Честь имею, поручик Ржевский
Лишь только занялась заря,
Мы устремились в лагеря.
Воткнули ноги в сапоги
И вот стоим как дураки…
ГЛАВА ПЕРВАЯ
Многие литературные произведения начинаются примерно так: «Стояло знойное лето начала восьмидесятых»… Собственно, особенно знойным оно и не было. Главное, что стояло. Да и вообще, в то время многое стояло. Как-никак, период застоя. Во всём ощущалась стабильность. Съезды партии, в то время ещё единственной, имели чёткую хронологию в числительных и абсолютную константу в тематике. Самосознание населения зижделось (не основывалось, не строилось, а именно зижделось) на марксистско-ленинских устоях. Такого термина, как ценовая политика, не существовало вовсе, так как цены – это одно, они не меняются, и каждому известно, что можно приобрести за 3 рубля 62 копейки, а политика – это совсем другое, это как бы незримая идеологически-логическая связь между неосторожно рассказанным анекдотом и возможными обидными последствиями. Но, несмотря ни на что, это было прекрасное время.

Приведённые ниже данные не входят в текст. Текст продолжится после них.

/-- DRAIN_END (R330): the drain ends at t0 + D, or once nothing is in flight. -/
def execDrainEnd (w : Window) (s : State) : Out :=
  let o := w.code
  let x := s.inst o
  if x.state = .draining ∧ (x.drainUntil ≤ s.dtime ∨ s.itemsOf o = []) then .next (s.teardown o) else .next s

/-! ## Steps 6 and 7 (R330, R381) -/

/-- What an instance held is freed: surfaces, pools, pipelines, translations, context area; dirty logging stops (R330, step 6). -/
def State.freeInstance (s : State) (o : Nat) : State :=
  let mine := (s.grip.surfaces.filter (fun e => decide (e.2.owner = o))).map Prod.fst
  let s := s.each mine (fun s n => s.release n none)
  let s := s.modRaster (fun r => { r with
    pools := Tab.drop r.pools o
    pipelines := r.pipelines.filter (fun e => !decide (e.1 / 1024 = o))
    cache := r.cache.filter (fun t => !decide (t.owner = o))
    saved := Tab.drop r.saved o })
  let s := (s.dropAreas o).endWindow o
  s.modInst o (fun x => { x with dirty := { x.dirty with enable := false, swapAsked := false } })

/-- Step 7 of a reset: a fresh key in the same slot, queues disabled, counts at 0 (R330). The context area of an instance is placed again (log
entry 54). -/
def State.resetDone (s : State) (o : Nat) : State :=
  let s := match s.keyOf o with
    | some n => (s.retireKey n).loadKey n o
    | none => s
  let s := if o < 64 then (s.placeContext o).getD s else s
  s.modInst o (fun x => { x with
    state := .active, resetDone := true, busOff := false, flrSquashed := [], asker := none, crHead := 0, crTail := 0
    queues := x.queues.map (fun e => (e.1, { e.2 with enable := false, head := 0, tail := 0 })) })

/-- Step 7 of a removal: the key slot is retired, the PASID unbound and the window gone (R330). -/
def State.removeDone (s : State) (o : Nat) : State :=
  let s := match s.keyOf o with
    | some n => s.retireKey n
    | none => s
  ({ s with insts := Tab.drop s.insts o } : State).defaultInstance o

/-- RESET_DONE (R330 to R332): steps 4 and 5 are done once no item and no awaited flip is left and nothing refers to the surfaces; Bittern must be up to
retire the key. -/
def execResetDone (w : Window) (s : State) : Out :=
  let o := w.code
  let x := s.inst o
  let held := s.grip.surfaces.any (fun e => decide (e.2.owner = o) && s.referred e.1)
  if x.state ≠ .teardown ∨ s.itemsOf o ≠ [] ∨ x.awaitFlip ≠ [] ∨ held ∨ s.bitternDown then .next s
  else
    let s := s.each x.flrSquashed (fun s e => s.logEvent Ev.flrSquash o [d8 o, d8 e.1, d32 e.2.1, d32 e.2.2])
    let s := s.freeInstance o
    let s := if x.removing then s.removeDone o else s.resetDone o
    let s := s.logEvent Ev.resetDone o [d8 o, dFlag x.removing, d32 x.squashed]
    .next (match x.asker with
      | some id => s.finish id Status.ok
      | none => s)

/-! ## Function Level Reset (R332) -/

/-- A removal with no drain of an instance, one already begun included; the manager is reset. -/
def State.flrInstance (s : State) (busMaster : Bool) (o : Nat) : State :=
  let remove := decide (o < 64)
  let s := s.modInst o (fun x => { x with busOff := !busMaster })
  if s.resetting o then s.modInst o (fun x => { x with removing := remove, drainUntil := s.dtime })
  else s.startReset o remove none 0

/-- FUNCTION_LEVEL_RESET (R332): every instance bound to the port, and the manager if it is bound there. -/
def execFunctionLevelReset (hp : Fin 4) (busMaster : Bool) (s : State) : Out :=
  let mgr := s.inst 0x40
  let os := s.boundTo hp.val ++ (if mgr.state ≠ .free ∧ mgr.port = hp.val then [0x40] else [])
  .next (s.each os (fun s o => s.flrInstance busMaster o))

/-! ## DMA transfers (R311, R320, R370, R382) -/

/-- Owners with a transfer that waits to begin and may. -/
def State.dmaWaiting (s : State) : List Nat :=
  (s.items.filter (fun i => !i.started && decide (dType i.desc = 0x08) && s.mayStart i && !(s.inst i.owner).suspended)).map Item.owner

/-- DMA_COPY (R311, R320): refused outside the surface; begun when its owner is not suspended and no owner with a higher balance of DMA engine time
waits. -/
def execDmaCopy (o : Owner) (q : Fin 16) (s : State) : Out :=
  match s.nextItemOf o.code q.val 0x08 with
  | none => .next s
  | some it =>
    let d := it.desc
    let n := dfield d 95 80
    let bytes := dfield d 223 192
    if !s.ownsSurface o.code n || decide (bytes = 0) || Nat.blt 268435456 bytes || Nat.blt (s.surf n).bytes (dfield d 191 160 + bytes) then
      .next ((s.startItem it.id).finish it.id Status.layerSource)
    else if s.releasing n then .next ((s.startItem it.id).finish it.id Status.surfaceReleasing)
    else if (s.inst o.code).suspended ∨ s.dmaWaiting.any (fun x => decide ((s.inst o.code).dmaBalance < (s.inst x).dmaBalance)) then .next s
    else .next ((s.cutoverAtStart [n]).startItem it.id)

/-- What a transfer that failed may have moved, any part of its bytes: nothing of the range is known any more (R311, R331). -/
def State.dmaLost (s : State) (it : Item) : State :=
  let d := it.desc
  let o := dfield d 191 160
  let n := dfield d 223 192
  if dbit d 64 then s.ioWrite it.owner (dfield d 159 96) n
  else if s.ownsSurface it.owner (dfield d 95 80) then s.forgetBytes (dfield d 95 80) (fun a => Nat.ble o a && Nat.blt a (o + n))
  else s

/-- A transfer fails. -/
def State.dmaFails (s : State) (it : Item) (status detail : Nat) : State := (s.dmaLost it).complete it.id status detail

/-- A transfer whose key slot does not own the surface's blocks (R382). -/
def State.dmaMismatch (s : State) (it : Item) (slot : Nat) (injected : Bool) : State :=
  let d := it.desc
  let addr := ((s.surf (dfield d 95 80)).addrOf (dfield d 191 160)).getD 0
  (s.ownerMismatch it.owner addr slot injected).dmaFails it Status.dramOwnerMismatch 0

/-- A transfer moves its bytes (R311, R369, R370). -/
def State.dmaMoves (s : State) (it : Item) (data : List (BitVec 8)) : State :=
  let d := it.desc
  let sf := dfield d 95 80
  let o := dfield d 191 160
  let n := dfield d 223 192
  let host := dfield d 159 96
  if dbit d 64 then
    if s.rangePoisoned sf o n then s.dmaFails it Status.poisonedRead 0
    else (((s.emit (.hostWrite it.owner host n (s.surfBytes sf o n))).ioWrite it.owner host n)).finish it.id Status.ok
  else
    let r := s.store sf o (data.take n)
    r.1.finish it.id (if r.2 then Status.ok else Status.poisonedRead)

/-- The end of a transfer in progress with a result. -/
def State.dmaEnds (s : State) (it : Item) (result : TransferResult) (data : List (BitVec 8)) : State :=
  let wrong := s.inject 7 (requesterId it.owner)
  match wrong.1 with
  | some p => (wrong.2.modItem it.id (fun i => { i with injected := true })).dmaMismatch { it with injected := true } p true
  | none =>
    let host := if hasWindow it.owner then wrong.2.inject 18 (s.inst it.owner).port else (none, wrong.2)
    let s := host.2
    match host.1, result with
    | some _, _ => (s.modItem it.id (fun i => { i with injected := true })).dmaFails it Status.dmaFault 0
    | none, .hostFault off => s.dmaFails it Status.dmaFault (off / 4096)
    | none, .poisoned _ => s.dmaFails it Status.poisonedRead 0
    | none, .ownerMismatch => s.dmaMismatch it ((s.keyOf it.owner).getD 0) false
    | none, .done =>
      if !s.ownsSurface it.owner (dfield it.desc 95 80) then s.dmaMismatch it ((s.keyOf it.owner).getD 0) false
      else s.dmaMoves it data

/-- DMA_COMPLETE (R311, R313, R320, R330): a transfer in progress ends, after so much DMA engine time; in TEARDOWN it is DRAINED_LATE. A transfer to a
surface carries its bytes. -/
def execDmaComplete (j : Nat) (result : Sys2Proof.TransferResult) (data : List (BitVec 8)) (engineNs : Nat) (s : State) : Out :=
  match s.item? j with
  | none => .next s
  | some it =>
    if !it.started || !decide (dType it.desc = 0x08) || (decide (result = .done) && !dbit it.desc 64 && Nat.blt data.length (dfield it.desc 223 192)) then
      .next s
    else
      let s := if it.owner < 64 then s.modInst it.owner (fun x => { x with dmaBalance := x.dmaBalance - Int.ofNat engineNs }) else s
      if hasWindow it.owner && decide ((s.inst it.owner).state = .teardown) then .next (s.dmaFails it Status.drainedLate 0)
      else .next (s.dmaEnds it result data)

end Sys2Proof.Machine
end

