/-- DOM_STATE of a domain in a power state: SRAM in retention keeps GAF so in S4, and REEL is so in S3 (R593). -/
def domainState (state d : Nat) : Nat :=
  if (d = 11 ∧ state = 3) ∨ (d = 2 ∧ state = 4) then 2 else ofBool (domainIn state d)

/-- Those who wait for a domain to run are answered. -/
def State.answerDomain (s : State) (d : Nat) : State :=
  let ws := s.clocks.domains.filter (fun e => decide (e.1 = d))
  (s.modClocks (fun c => { c with domains := c.domains.filter (fun e => !decide (e.1 = d)) })).each ws (fun s e => s.answerLate e.2 (Obj.DOM_CTRL d) Status.ok)

/-- DOM_CTRL written ON, after step 7 of R536 (R592): it completes when the domain runs. -/
def State.writeDomainOn (s : State) (rq : Requester) (d : Nat) : Option Nat × State :=
  if domainFixed d then (some Status.notControllable, s)
  else if s.domainOn d then (some Status.ok, s.wr (Obj.DOM_CTRL d) 1)
  else
    let s := (s.wr (Obj.DOM_CTRL d) 1).modClocks (fun c => { c with domains := c.domains ++ [(d, rq)] })
    (none, if domainState (s.rd Obj.PWR_STATE) d = 1 then s.wr (Obj.DOM_STATE d) 3 else s)

/-- DOMAIN_ON (R592). -/
def execDomainOn (rq : Requester) (d : Fin 17) (s : State) : Out :=
  .next (s.requestLater rq (Obj.DOM_CTRL d.val) 1 (fun s => s.writeDomainOn rq d.val))

/-- DOMAIN_ON_COMPLETE (R592, R624). -/
def execDomainOnComplete (d : Fin 17) (s : State) : Out :=
  .next (if s.rd (Obj.DOM_STATE d.val) = 3 then ((s.wr (Obj.DOM_STATE d.val) 1).domainUp d.val).answerDomain d.val else s)

/-- Is a gate of a domain open (R592)? -/
def State.domainGates (s : State) (d : Nat) : Bool :=
  gates.any (fun g => decide (gateDomain g = d) && (decide (s.rd (Obj.GATE_CTRL g) = 1) || decide (s.rd (Obj.GATE_STATE g) = 2)))

/-- DOM_CTRL written OFF, after step 7 of R536 (R592, R624). -/
def State.writeDomainOff (s : State) (d : Nat) : Nat × State :=
  if domainFixed d then (Status.notControllable, s)
  else if s.domainGates d then (Status.childActive, s)
  else
    let s := (s.domainLoses d).unitsOffline d true
    (Status.ok, ((s.wr (Obj.DOM_CTRL d) 0).wr (Obj.DOM_STATE d) 0).showGates)

/-- DOMAIN_OFF (R592). -/
def execDomainOff (rq : Requester) (d : Fin 17) (s : State) : Out :=
  .next (s.ownRequest rq (Obj.DOM_CTRL d.val) 0 (fun s => s.writeDomainOff d.val))

/-- DOM_CTRL written RESET, after step 7 of R536 (R592, R624). A domain that is off by request stays so. -/
def State.writeDomainReset (s : State) (d : Nat) : Nat × State :=
  if domainFixed d then (Status.notControllable, s)
  else if s.domainGates d then (Status.childActive, s)
  else if s.rd (Obj.DOM_CTRL d) = 0 then (Status.ok, s)
  else (Status.ok, (s.domainLoses d).wr (Obj.DOM_CTRL d) 2)

/-- DOMAIN_RESET (R592). -/
def execDomainReset (rq : Requester) (d : Fin 17) (s : State) : Out :=
  .next (s.ownRequest rq (Obj.DOM_CTRL d.val) 2 (fun s => s.writeDomainReset d.val))

/-- DOMAIN_RESET_RELEASE (R592, R624): 1 µs later. -/
def execDomainResetRelease (d : Fin 17) (s : State) : Out :=
  .next (if s.rd (Obj.DOM_CTRL d.val) = 2 then (s.wr (Obj.DOM_CTRL d.val) 1).domainUp d.val else s)

end Sys2Proof.Machine
end

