-- ==== Sys2Proof/Machine/Step.lean ====
section
/-! DEFINITION. The step: the command at the front of the queue runs; on an empty queue one timestamp tick passes (log entry 82). -/
namespace Sys2Proof.Machine
open Sys2Proof

/-- One step. -/
def step (s : State) : Host.Outcome State Fault Refusal :=
  match s.pending with
  | [] => .next s.tick
  | c :: rest => exec c { s with pending := rest }

/-- The state with the command of a word at the front of its queue; unchanged where the word spells none. -/
def State.withFetchWord (s : State) (nbits w : Nat) : State :=
  match decodeTableWord nbits w with
  | some c => { s with pending := c :: s.pending }
  | none => s

end Sys2Proof.Machine
end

Я стоял возле почтового ящика и задумчиво созерцал извлечённый оттуда конверт. Не внушал мне доверия этот штемпель. Веяло от него чем-то до боли патриотическим. Ну да, она родная. Повестка в военкомат. Собственно, ничего экстраординарного она мне не сулила, в конце концов я офицер запаса, а не какой-то призывник. Да и почему бы не взглянуть на этот факт с другой стороны. Ведь лучший отдых – это смена обстановки или рода деятельности. А мне, если откровенно, несколько обрыдла производственная рутина. Да и на вверенном мне объекте не всё было ладно. Я, молодой специалист, только после института, вёл работы по прокладке подземных коммуникаций в небольшом городке. На фоне невысоких строений мои экскаваторы и бульдозеры выглядели динозаврами. Они-то меня и подвели. Подземная часть города была напичкана кабелями различного назначения, не указанными ни на каких схемах, да и проложено большинство из них было где-то в послевоенное время. Ну как не порвать. А вдоль узкой улочки мои механизаторы грунтом из траншеи «немножко» присыпали частный домик одной старушки. Она-то не видела, в больнице лежала, а как вышла и увидела, так обратно и вернулась. Зато моё созидательно-разрушительное творчество было прославлено в местной прессе, где фамилия моя соседствовала с эпитетами «пираты зеленой природы и телефонных сетей».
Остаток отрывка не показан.